Allan Zeman GBM, GBS, JP (Chinese name: 盛智文; born 18 July 1949) is a Hong Kong business magnate.

Background and personal life
Allan Zeman was born into a Jewish family in Regensburg, Germany; and was raised in Montreal, Quebec, Canada, where his mother worked in a hospital. When Zeman was seven years old, his father died. He started working at the age of ten. He dropped out of college, and by the age of nineteen, while working for a lingerie company, he had earned his first US$1 million.

He made his first fortune by importing clothes from Hong Kong. He frequently travelled to Hong Kong for work in the 1970s, and eventually moved there in 1975. Zeman is married to Charmaine Zeman; they have two children: Jonathan Zeman and Marisa Zeman-McConnell. He speaks English, French and some Cantonese, and is a teetotaler.

Career

In 1975, Zeman founded Colby International Group to source clothing in China and export it to Canada. In late 2000, by now a much larger and diversified company, Colby was sold to Li & Fung Ltd., a major competitor.
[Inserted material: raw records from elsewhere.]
/-- DMA_READ_ISSUE with the link up serves the channel that R208 picks with one request of the lowest free tag: for a descriptor that the
channel wants, the read of its 64 bytes (8 for a RELOAD); else for the next bytes of its TO_DEVICE descriptor. One MRD packet is queued.
With the link down it has no effect. CPL_TIMEOUT of an open request with the link up closes it and holds its tag; for a data request of
the channel's current descriptor the attempt has failed with cause 2, for a descriptor read the read has failed; with the link down no
timer runs and it has no effect. HELD_TAG_RELEASE frees the tag and nothing else. DMA_LATE on a channel whose fill a pending commit names
sets LATE and appends the event; without a fill it has no effect. -/
def Obligations.RequestsTimeOutAndTagsAreHeld : Prop :=
  (∀ (s : State) (e : ReadEvent),
      s.akUp = false →
      exec (.dmaReadIssue e) s = .next ({ s with outbox := [] } : State).settled) ∧
  (∀ (s : State) (e : ReadEvent) (c tag : Nat) (u : Cur),
      s.akUp = true →
      s.stageLevels.nextChan = some c →
      s.freeTag = some tag →
      (s.chan c).cur = some u →
      s.wantsDesc c = none →
      u.d.toHost = false →
      Completes (.dmaReadIssue e) s fun t =>
        t.dma.reqs = s.dma.reqs ++ [⟨tag, c, u.d.hostAt u.asked, u.nextLen, false, u.asked, [], false⟩] ∧ t.ak.queue = s.ak.queue ++ [.mrd tag (u.d.hostAt u.asked) u.nextLen] ∧ (t.chan c).cur = some { u with asked := u.asked + u.nextLen } ∧ t.hm = s.hm) ∧
  (∀ (s : State) (e : ReadEvent) (c tag : Nat) (r : Reading),
      s.akUp = true →
      s.stageLevels.nextChan = some c →
      s.freeTag = some tag →
      s.wantsDesc c = some r →
      Completes (.dmaReadIssue e) s fun t =>
        t.dma.reqs = s.dma.reqs ++ [⟨tag, c, r.addr, if r.reload then 8 else 64, true, 0, [], false⟩] ∧ t.ak.queue = s.ak.queue ++ [.mrd tag r.addr (if r.reload then 8 else 64)] ∧ (t.chan c).reading = some r ∧ (t.chan c).cur = (s.chan c).cur ∧ t.hm = s.hm) ∧
  (∀ (s : State) (tag : Nat) (r : Req) (u : Cur),
      s.dma.reqs.find? (fun r => r.tag == tag) = some r →
      s.akUp = true →
      (s.chan r.chan).aborting = false →
      r.dead = false →
      r.desc = false →
      (s.chan r.chan).cur = some u →
      u.cause = 0 →
      Completes (.cplTimeout tag) s fun t =>
        t.dma.reqs = s.dma.reqs.filter (fun q => q.tag != tag) ∧ t.dma.held = s.dma.held ++ [(tag, r.chan)] ∧ (t.chan r.chan).cur = some { u with cause := 2 } ∧ t.hm = s.hm ∧ t.fc = s.fc) ∧
  (∀ (s : State) (tag : Nat) (r : Req),
      s.dma.reqs.find? (fun r => r.tag == tag) = some r →
      s.akUp = true →
      (s.chan r.chan).aborting = false →
      r.dead = false →
      r.desc = true →
      Completes (.cplTimeout tag) s fun t =>
        t.dma.reqs = s.dma.reqs.filter (fun q => q.tag != tag) ∧ t.dma.held = s.dma.held ++ [(tag, r.chan)] ∧ (t.chan r.chan).result = some none ∧ t.hm = s.hm ∧ t.fc = s.fc) ∧
  (∀ (s : State) (tag : Nat),
      s.akUp = false →
      exec (.cplTimeout tag) s = .next ({ s with outbox := [] } : State).settled) ∧
  (∀ (s : State) (tag : Nat),
      Completes (.heldTagRelease tag) s fun t =>
        t.dma = { s.dma with held := s.dma.held.filter fun e => e.1 != tag } ∧ t.regs = s.regs ∧ t.hm = s.hm) ∧
  (∀ (s : State) (c : Nat) (f : Fill),
      c < 112 →
      (s.chan c).fill = some f →
      (s.pendNames f.handle || s.heldNames f.handle) = true →
      Completes (.dmaLate c) s fun t =>
        t.is (Reg.CH_STATUS_LATE c) = true ∧ ((t.src c).pend = true ∨ (t.src c).lost = satInc (s.src c).lost 65535)) ∧
  (∀ (s : State) (c : Nat),
      c < 112 →
      (s.chan c).fill = none →
      exec (.dmaLate c) s = .next ({ s with outbox := [] } : State).settled)
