/-! ### setMode -/

@[simp] theorem setMode_pending (p : Nat) (m : TgMode) : (s.setMode p m).pending = s.pending := rfl
@[simp] theorem setMode_outbox (p : Nat) (m : TgMode) : (s.setMode p m).outbox = s.outbox := rfl
@[simp] theorem setMode_now (p : Nat) (m : TgMode) : (s.setMode p m).now = s.now := rfl
@[simp] theorem setMode_freeCtr (p : Nat) (m : TgMode) : (s.setMode p m).freeCtr = s.freeCtr := rfl
@[simp] theorem setMode_sram (p : Nat) (m : TgMode) : (s.setMode p m).sram = s.sram := rfl
@[simp] theorem setMode_latches (p : Nat) (m : TgMode) : (s.setMode p m).latches = s.latches := rfl
@[simp] theorem setMode_intc (p : Nat) (m : TgMode) : (s.setMode p m).intc = s.intc := rfl
@[simp] theorem setMode_fc (p : Nat) (m : TgMode) : (s.setMode p m).fc = s.fc := rfl
@[simp] theorem setMode_orbit (p : Nat) (m : TgMode) : (s.setMode p m).orbit = s.orbit := rfl
@[simp] theorem setMode_pipes (p : Nat) (m : TgMode) : (s.setMode p m).pipes = s.pipes := rfl
@[simp] theorem setMode_hm (p : Nat) (m : TgMode) : (s.setMode p m).hm = s.hm := rfl
@[simp] theorem setMode_bc (p : Nat) (m : TgMode) : (s.setMode p m).bc = s.bc := rfl
@[simp] theorem setMode_cg (p : Nat) (m : TgMode) : (s.setMode p m).cg = s.cg := rfl
@[simp] theorem setMode_clk (p : Nat) (m : TgMode) : (s.setMode p m).clk = s.clk := rfl
@[simp] theorem setMode_pwr (p : Nat) (m : TgMode) : (s.setMode p m).pwr = s.pwr := rfl
@[simp] theorem setMode_dma (p : Nat) (m : TgMode) : (s.setMode p m).dma = s.dma := rfl
@[simp] theorem setMode_dec (p : Nat) (m : TgMode) : (s.setMode p m).dec = s.dec := rfl
@[simp] theorem setMode_enc (p : Nat) (m : TgMode) : (s.setMode p m).enc = s.enc := rfl
@[simp] theorem setMode_ak (p : Nat) (m : TgMode) : (s.setMode p m).ak = s.ak := rfl
@[simp] theorem setMode_od (p : Nat) (m : TgMode) : (s.setMode p m).od = s.od := rfl
@[simp] theorem setMode_emb (p : Nat) (m : TgMode) : (s.setMode p m).emb = s.emb := rfl
@[simp] theorem setMode_kin (p : Nat) (m : TgMode) : (s.setMode p m).kin = s.kin := rfl
@[simp] theorem setMode_sec (p : Nat) (m : TgMode) : (s.setMode p m).sec = s.sec := rfl
@[simp] theorem setMode_flash (p : Nat) (m : TgMode) : (s.setMode p m).flash = s.flash := rfl
@[simp] theorem setMode_pins (p : Nat) (m : TgMode) : (s.setMode p m).pins = s.pins := rfl
@[simp] theorem setMode_pipe (p : Nat) (m : TgMode) (p0 : Nat) : (s.setMode p m).pipe p0 = s.pipe p0 := rfl
@[simp] theorem setMode_handle (p : Nat) (m : TgMode) (h0 : Nat) : (s.setMode p m).handle h0 = s.handle h0 := rfl
@[simp] theorem setMode_port (p : Nat) (m : TgMode) (p0 : Nat) : (s.setMode p m).port p0 = s.port p0 := rfl
@[simp] theorem setMode_pll (p : Nat) (m : TgMode) (i0 : Nat) : (s.setMode p m).pll i0 = s.pll i0 := rfl
@[simp] theorem setMode_src (p : Nat) (m : TgMode) (n0 : Nat) : (s.setMode p m).src n0 = s.src n0 := rfl
@[simp] theorem setMode_tgt (p : Nat) (m : TgMode) (t0 : Nat) : (s.setMode p m).tgt t0 = s.tgt t0 := rfl
@[simp] theorem setMode_chan (p : Nat) (m : TgMode) (c0 : Nat) : (s.setMode p m).chan c0 = s.chan c0 := rfl
@[simp] theorem setMode_dses (p : Nat) (m : TgMode) (i0 : Nat) : (s.setMode p m).dses i0 = s.dses i0 := rfl
@[simp] theorem setMode_eses (p : Nat) (m : TgMode) (i0 : Nat) : (s.setMode p m).eses i0 = s.eses i0 := rfl
@[simp] theorem setMode_tt (p : Nat) (m : TgMode) (i0 : Nat) : (s.setMode p m).tt i0 = s.tt i0 := rfl
@[simp] theorem setMode_entry (p : Nat) (m : TgMode) (e0 : Nat) : (s.setMode p m).entry e0 = s.entry e0 := rfl
@[simp] theorem setMode_hmByte (p : Nat) (m : TgMode) (a0 : Nat) : (s.setMode p m).hmByte a0 = s.hmByte a0 := rfl
@[simp] theorem setMode_sramWord (p : Nat) (m : TgMode) (a0 : Nat) : (s.setMode p m).sramWord a0 = s.sramWord a0 := rfl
In the early 1980s, Zeman felt that Hong Kong had no western restaurant that suited his needs, so in 1983 he opened California Restaurant in Lan Kwai Fong, a narrow street in Central, Hong Kong. He bought the entire block in 1984 and thus launched his career as both an entertainment operator and property developer.  In 2000 Zeman sold Colby International for $280 million to Li & Feng.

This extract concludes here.